Шумное сборище в амфитеатре пребывало там до полудня, затем Цезарь пожелал осмотреть главную площадь Цезены и расположенные вокруг нее храмы, бани, базилики и здания магистратур. Цезена, как и любая италийская муниципия, имела свое собственное внутреннее управление. Форма этого управления определялась римским сенатом применительно к обычаям и нуждам каждой местности. В греческих городах на юге Италии римляне сохранили давно действующие там местные институты власти, основанные на выборности всех чиновников при главенствующей роли народного собрания. На землях галлов, лигурийцев, бруттиев и мессапов на местах всем заправляли родовые вожди и советы старейшин. В латинских колониях, вроде Цезены, соблюдались формы суда и местной власти, какими они были в Риме. Высшие власти в Риме не занимались нуждами кварталов и трущоб, это было в ведении преторов, префектов и эдилов.

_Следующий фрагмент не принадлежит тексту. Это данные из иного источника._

-- ==== Sys2Proof/Machine/VecInt.lean ====
section
/-!
DEFINITION. Class 2, vector integer (R240 to R243): each element's exact result, narrowed once, in the lanes of R227.
-/

noncomputable section

namespace Sys2Proof.Machine

open Sys2Proof

/-! ## Elements and operands (R240) -/

/-- Width W of an element: types 0 i32, 1 n32, 2 i64, 3 i16x2, 4 i8x4. -/
def elemW (t : BitVec 3) : Nat :=
  match t.toNat with
  | 2 => 64
  | 3 => 16
  | 4 => 8
  | _ => 32

/-- Elements of a lane. -/
def elemN (t : BitVec 3) : Nat :=
  match t.toNat with
  | 3 => 2
  | 4 => 4
  | _ => 1

/-- Element k of a lane's value, as bits. -/
def elemAt (t : BitVec 3) (x k : Nat) : Nat := x / 2 ^ (elemW t * k) % 2 ^ elemW t

/-- The lane's value with elements f k. -/
def packElems (t : BitVec 3) (f : Nat → Nat) : Nat :=
  (List.range (elemN t)).foldl (fun a k => a + f k % 2 ^ elemW t * 2 ^ (elemW t * k)) 0

/-- An element as an integer: unsigned for n32, else two's complement. -/
def elemInt (t : BitVec 3) (x : Nat) : Int := if t == 1 then (x : Int) else sx x (elemW t)

/-- A lane of a vector operand: the register, or the pair for i64. -/
def State.vlaneVal (s : State) (t : BitVec 3) (n : RegNo) (i : Nat) : Nat :=
  if t == 2 then s.rl64 n i else (s.rl n i).toNat

/-- The second operand: vector, scalar, or immediate; the immediate is sign-extended except for shifts. -/
inductive Src where
  | vec (n : RegNo)
  | scalar (n : RegNo)
  | imm (i : BitVec 6)
  | count (i : BitVec 6)
  deriving DecidableEq, Repr

/-- The second operand's value in lane i (R240).  A negative imm6 of an n32 instruction is the unsigned element of its bits,
2^32 − k (DESIGN CHOICE, log 114). -/
def State.srcVal (s : State) (t : BitVec 3) (b : Src) (i : Nat) : Nat :=
  match b with
  | .vec n => s.vlaneVal t n i
  | .scalar n => if t == 2 then (s.rs n).toNat else (s.rs n).toNat % 2 ^ 32
  | .imm x => packElems t fun _ => wrapTo (elemW t) (sx x.toNat 6)
  | .count x => packElems t fun _ => x.toNat

/-! ## The general rule (R241) -/

/-- The lower and upper bound of an element's type. -/
def elemLo (t : BitVec 3) : Int := if t == 1 then 0 else -((2 ^ (elemW t - 1) : Nat) : Int)
/-- The upper bound. -/
def elemHi (t : BitVec 3) : Int :=
  if t == 1 then ((2 ^ elemW t : Nat) : Int) - 1 else ((2 ^ (elemW t - 1) : Nat) : Int) - 1

/-- Does an exact result leave the type's range? -/
def elemOut (t : BitVec 3) (x : Int) : Bool := decide (x < elemLo t) || decide (elemHi t < x)

/-- An exact result narrowed: clamped when sat, then mod 2^W. -/
def elemNarrow (t : BitVec 3) (sat : Bool) (x : Int) : Nat :=
  wrapTo (elemW t) (if sat then max (elemLo t) (min (elemHi t) x) else x)

/-- STATUS.SAT := 1. -/
def State.setSat (s : State) (b : Bool) : State :=
  if b then s.wstatus (statusOr s.sp.regs.status { FFlags.none with sat := true }) else s

/-- Writes each selected lane's elements x i k, narrowed (R241). -/
def State.elems (s : State) (p : Option Pre) (t : BitVec 3) (d : RegNo) (x : Nat → Nat → Int) : State :=
  let sel := s.selected p
  let sat := (preOf p).sat
  let z := (preOf p).z
  let val (i : Nat) : Nat := packElems t fun k => elemNarrow t sat (x i k)
  let s1 := if t == 2 then s.putPair d sel z val else s.putLanes d sel z fun i => BitVec.ofNat 32 (val i)
  s1.setSat (sat && (positions 32 (bitOn sel)).any fun i => (List.range (elemN t)).any fun k => elemOut t (x i k))

/-- The same for a result of two elements read as the type reads them. -/
def State.elems2 (s : State) (p : Option Pre) (t : BitVec 3) (d a : RegNo) (b : Src) (f : Int → Int → Int) : State :=
  s.elems p t d fun i k => f (elemInt t (elemAt t (s.vlaneVal t a i) k)) (elemInt t (elemAt t (s.srcVal t b i) k))

/-- The same for a result of two elements read as bits. -/
def State.bits2 (s : State) (p : Option Pre) (t : BitVec 3) (d a : RegNo) (b : Src) (f : Nat → Nat → Int) : State :=
  s.elems p t d fun i k => f (elemAt t (s.vlaneVal t a i) k) (elemAt t (s.srcVal t b i) k)

/-- The same for a result of one element. -/
def State.elems1 (s : State) (p : Option Pre) (t : BitVec 3) (d a : RegNo) (f : Nat → Int) : State :=
  s.elems p t d fun i k => f (elemAt t (s.vlaneVal t a i) k)

/-! ## The results of Table 8.7 -/

/-- floor(a × b / 2^W). -/
def mulHigh (t : BitVec 3) (a b : Int) : Int := a * b / ((2 ^ elemW t : Nat) : Int)

/-- a × 2^s, 0 from the width on. -/
def shlElem (t : BitVec 3) (a b : Nat) : Int := if elemW t ≤ b then 0 else ((a * 2 ^ b : Nat) : Int)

Жители муниципий имели полные права римского гражданства, то есть всякий гражданин Цезены мог свободно приехать в Рим, чтобы поучаствовать в народном собрании или в выборах магистратов. Более того, любой из граждан Цезены имел право выставить свою кандидатуру на выборах любого уровня в Риме. Правда, одного желания кандидата тут было мало. Нужна была еще моральная и денежная поддержка влиятельных лиц в столице, ибо группировки нобилей ревностно следили за тем, чтобы высшие должности в государстве занимали их выдвиженцы. В свое время таким же образом сделали политическую карьеру Помпей и Цезарь. Первый достиг высот власти и нынешнего могущества, опираясь на оптиматов, римских патрициев – поборников консервативной политики сената, стремившихся сохранить аристократическую республику. Второй выдвинулся в верхи благодаря поддержке популяров, которые стремились укрепить власть народного собрания и народных трибунов в противовес сенату. В число популяров входили обогатившиеся плебеи, разорившиеся патриции, прибывшие в столицу провинциалы и вообще авантюристы всех мастей, основной идеей которых было уничтожение крупного землевладения, ростовщичества и восстановление «республики предков».

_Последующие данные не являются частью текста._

-- ==== Sys2Proof/Machine/System.lean ====
section
/-!
DEFINITION. Class 11: software traps and breakpoints, trace records, system registers (R53, Table 2.3), `segld` and
`tlbinv` (R418 to R422), and the words that no encoding is assigned to (R70).
-/

noncomputable section

namespace Sys2Proof.Machine

open Sys2Proof

/-! ## trap, brk and trace (R418, R419) -/

/-- `trap` (R418): SOFTWARE_TRAP after its chain group. -/
def execTrap (c : Bool) (n : BitVec 12) (s : State) : Host.Outcome State Fault Refusal :=
  s.issue1 (.trap c n) fun t => { t with issue := { t.issue with after := some { t.trapOf 21 0 with detail := n } } }

/-- `brk` (R418): BREAKPOINT after its chain group. -/
def execBrk (c : Bool) (s : State) : Host.Outcome State Fault Refusal :=
  s.issue1 (.brk c) fun t => { t with issue := { t.issue with after := some (t.trapOf 22 0) } }

/-- `trace` (R419, R438) -/
def execTrace (c : Bool) (a : RegNo) (s : State) : Host.Outcome State Fault Refusal :=
  s.issue1 (.trace c a) fun t =>
    if t.traced then
      t.trace 1 ((t.spanIdWord t.sp t.grp).toNat + t.here.toNat * 2 ^ 64 + (t.rs a).toNat * 2 ^ 128)
    else t

/-! ## System registers (Table 2.3) -/

/-- TASKID (Table 13.8). -/
def Group.taskId (g : Group) : DWord :=
  BitVec.ofNat 64 (g.bindRec.group.toNat + g.bindRec.phase.toNat % 2 ^ 24 * 2 ^ 32 +
    (if g.bindRec.spawned then 2 ^ 63 else 0))

/-- FAULTINFO through its selector (R411). -/
def TrapRegs.faultinfo (t : TrapRegs) : DWord :=
  match t.sel.toNat with
  | 0 => t.word0
  | 1 => t.word1
  | 2 => t.word2
  | _ => 0

/-- The value of a system register. -/
def State.sysReg (s : State) (r : BitVec 12) : DWord :=
  let g (n : Nat) : Seg := vecAt s.seenSegs n Seg.invalid
  match r.toNat with
  | 0x00 => s.seen.status
  | 0x01 => s.now
  | 0x02 => BitVec.ofNat 64 (s.now.toNat / 128)
  | 0x03 => BitVec.ofNat 64 (fld s.grp.bindRec.age 32 64)
  | 0x04 => BitVec.ofNat 64 (fld s.grp.bindRec.age 0 32)
  | 0x05 => s.grp.taskId
  | 0x06 => s.spanIdWord s.sp s.grp
  | 0x10 => s.seen.nttlim
  | 0x11 => s.sp.spillBase
  | 0x12 => s.sp.spillSlot
  | 0x13 => s.seen.xwin
  | 0x14 => s.seen.modq
  | 0x15 => s.seen.qthresh
  | 0x20 => s.sp.trap.faultpc
  | 0x21 => s.sp.trap.faultaddr
  | 0x22 => s.sp.trap.faultinfo
  | 0x23 => s.sp.trap.trapbase
  | n => if n % 2 = 0 then (g ((n - 0x40) / 2)).base else (g ((n - 0x40) / 2)).lim

/-- `sysrd` (R53, R420) -/
def execSysrd (c : Bool) (d : RegNo) (r : BitVec 12) (s : State) : Host.Outcome State Fault Refusal :=
  s.issue1 (.sysrd c d r) fun t => t.ws d (t.sysReg r)

/-- The low n bits of a value. -/
def lowBits (n : Nat) (v : DWord) : DWord := BitVec.ofNat 64 (fld v 0 n)

/-- A write of a system register under its access code (R53, R225): RO registers ignore it. -/
def State.putSysReg (s : State) (r : BitVec 12) (v : DWord) : State :=
  let regs (f : Regs → Regs) : State := { s with sp := { s.sp with regs := f s.sp.regs } }
  let trap (f : TrapRegs → TrapRegs) : State := { s with sp := { s.sp with trap := f s.sp.trap } }
  match r.toNat with
  | 0x00 => s.wstatus (statusWrite s.sp.regs.status v)
  | 0x10 => regs fun x => { x with nttlim := lowBits 32 v }
  | 0x13 => s.wxwin (lowBits 20 v)
  | 0x14 => regs fun x => { x with modq := lowBits 32 v }
  | 0x15 => regs fun x => { x with qthresh := lowBits 32 v }
  | 0x20 => trap fun x => { x with faultpc := lowBits 50 v }
  | 0x21 => trap fun x => { x with faultaddr := v }
  | 0x22 => trap fun x => { x with sel := BitVec.ofNat 2 v.toNat }
  | 0x23 => trap fun x => { x with trapbase := lowBits 48 v }
  | _ => s

/-- `syswr` (R53, R420) -/
def execSyswr (c : Bool) (d : RegNo) (r : BitVec 12) (s : State) : Host.Outcome State Fault Refusal :=
  s.issue1 (.syswr c d r) fun t => t.putSysReg r (t.rs d)

/-! ## segld (R421) -/

/-- Is an ASID that of one of the launch's descriptors of G, P, K and H? -/
def State.launchAsid (s : State) (asid : BitVec 10) : Bool :=
  (List.range 4).any fun i => s.launchField (960 + 128 * i + 48) 10 == asid.toNat

/-- Does `segld` refuse the images for a segment? -/
def State.segBad (s : State) (k : Nat) (g : Seg) : Bool :=
  let b := vecAt s.sp.bindSegs k Seg.invalid
  fld g.base 58 6 != 0 || fld g.lim 54 10 != 0 ||
    (if translated k then !s.launchAsid g.asid
     else decide (g.baseOf < b.baseOf) || decide (b.baseOf + b.limit < g.baseOf + g.limit))

/-- The trap of a read that is interlocked with its instruction: a poisoned, unreachable or refused piece. -/
def State.nowTrap (s : State) (o : MemOp) : Option TrapInfo :=
  let here (t : TrapInfo) : TrapInfo := { t with cause := none, lanes := s.enabled }
  let bad (q : Req) : Bool := q.status == .unreachable
  ((o.deferred 9 (fun q => q.poison) 0 false <|> o.deferred 9 bad 0 true) <|>
    o.deferred 11 Req.wasRefused o.refusedBy false).map here

/-- n bytes at an offset of a segment of the span, in accesses of `size` bytes, checked and read where they stand; a
refusal or poison is raised at the instruction. -/
def State.readHere (s : State) (k off size n : Nat) (go : State → List Byte → State) : State :=
  s.withPlaces k .read size true ((List.range (n / size)).map fun i => (i, off + size * i)) fun ps =>
    s.unlessFar ps fun t =>
      let o : MemOp := { t.newOp .load .none k 0 false with reqs := ps.map fun p => reqAt p size 0 0 }
      let (ok, u, o1) := (t.fillFor k ps).readNow o
      if !ok then u.stall
      else
        match u.nowTrap o1 with
        | some e => u.raise e
        | none => go u (o1.reqs.flatMap fun q => bytesLE size q.result.toNat)

/-- `segld` (R421) -/
def execSegld (c : Bool) (k a : RegNo) (s : State) : Host.Outcome State Fault Refusal :=
  s.issue1 (.segld c k a) fun t =>
    t.afterDrain fun u =>
      let off := u.rs a
      u.readHere 0 off.toNat 16 16 fun v bs =>
        let g : Seg := { base := BitVec.ofNat 64 (leOf (bs.take 8)), lim := BitVec.ofNat 64 (leOf (bs.drop 8)) }
        if v.segBad k.toNat g then v.raise (v.trapAt 8 off)
        else { v with sp := { v.sp with segs := vecPut v.sp.segs k.toNat g } }

/-! ## tlbinv (R422) -/

/-- Does a `tlbinv` operand cover a cached translation? -/
def tlbCovers (va sel : DWord) (t : Trans) : Bool :=
  let asid : BitVec 10 := BitVec.ofNat 10 (fld sel 0 10)
  match fld sel 10 2 with
  | 0 => t.asid == asid && t.vpn == fld va 0 48 / 2 ^ t.bits
  | 1 => t.asid == asid
  | _ => true

/-- Is an access that the operand may cover still to be performed? -/
def State.coveredInFlight (s : State) (va sel : DWord) : Bool :=
  let near (q : Req) : Bool := fld sel 10 2 != 0 || fld q.va 29 19 == fld va 29 19
  s.memOps.any fun o => translated o.seg.toNat && o.reqs.any fun q => q.status.onWay && near q

/-- `tlbinv` (R422) -/
def execTlbinv (c : Bool) (a b : RegNo) (s : State) : Host.Outcome State Fault Refusal :=
  s.issue1 (.tlbinv c a b) fun t =>
    let va := t.rs a
    let sel := t.rs b
    if t.coveredInFlight va sel then t.stall
    else
      t.afterDrain fun u =>
        { u with memsys := { u.memsys with trans := u.memsys.trans.filter fun x => !tlbCovers va sel x } }

/-! ## Words without an assigned encoding (R70) -/

/-- The sub-code of ILLEGAL_INSTR for a word that stands alone. -/
def illegalWordSub (w : Word) : Nat :=
  match decodeWords [w] with
  | .error (.illegal n _) => n
  | .error .short => 5
  | .ok (i, _) => (illegalSub i).getD 0

/-- `ILLEGAL_INSTR_WORD`: the word issues and raises ILLEGAL_INSTR with the sub-code of Table 2.17 that its bits give;
a word that decodes has no such cause. -/
def execIllegalInstrWord (w : Word) (s : State) : Host.Outcome State Fault Refusal :=
  happens (s.raise (s.trapOf 0 (illegalWordSub w)))

end Sys2Proof.Machine

end
end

Толкаясь возле Цезаря со своими прошениями, знатные граждане Цезены также наперебой предлагали ему свои услуги, набиваясь в клиенты. Иметь такого влиятельного патрона, как Цезарь, для любого провинциала было огромной удачей. Цезарь, понимая, что чем больше у него будет клиентов, обладающих гражданскими правами, тем вернее он станет набирать голоса в народном собрании, никому не отказывал в желании принести ему клиентскую присягу. Всех желающих заносили в особый список, дабы в определенный день и час провести над ними процедуру вступления под покровительство патрона.
Я тоже подумывал о том, чтобы стать клиентом Цезаря, но решил до поры до времени не спешить с этим. Все-таки клиентская зависимость неизбежно понизит мой социальный статус в глазах Цезаря, рассудил я. Это может помешать мне в дальнейших действиях, так как ограничит мою личную свободу.
* * *После прогулки по городу и встреч с горожанами на здешнем форуме Цезарь отправился домой, чтобы принять горячую ванну и пообедать. На ужин Цезарь пообещал прийти в дом префекта Руфуса Гавия.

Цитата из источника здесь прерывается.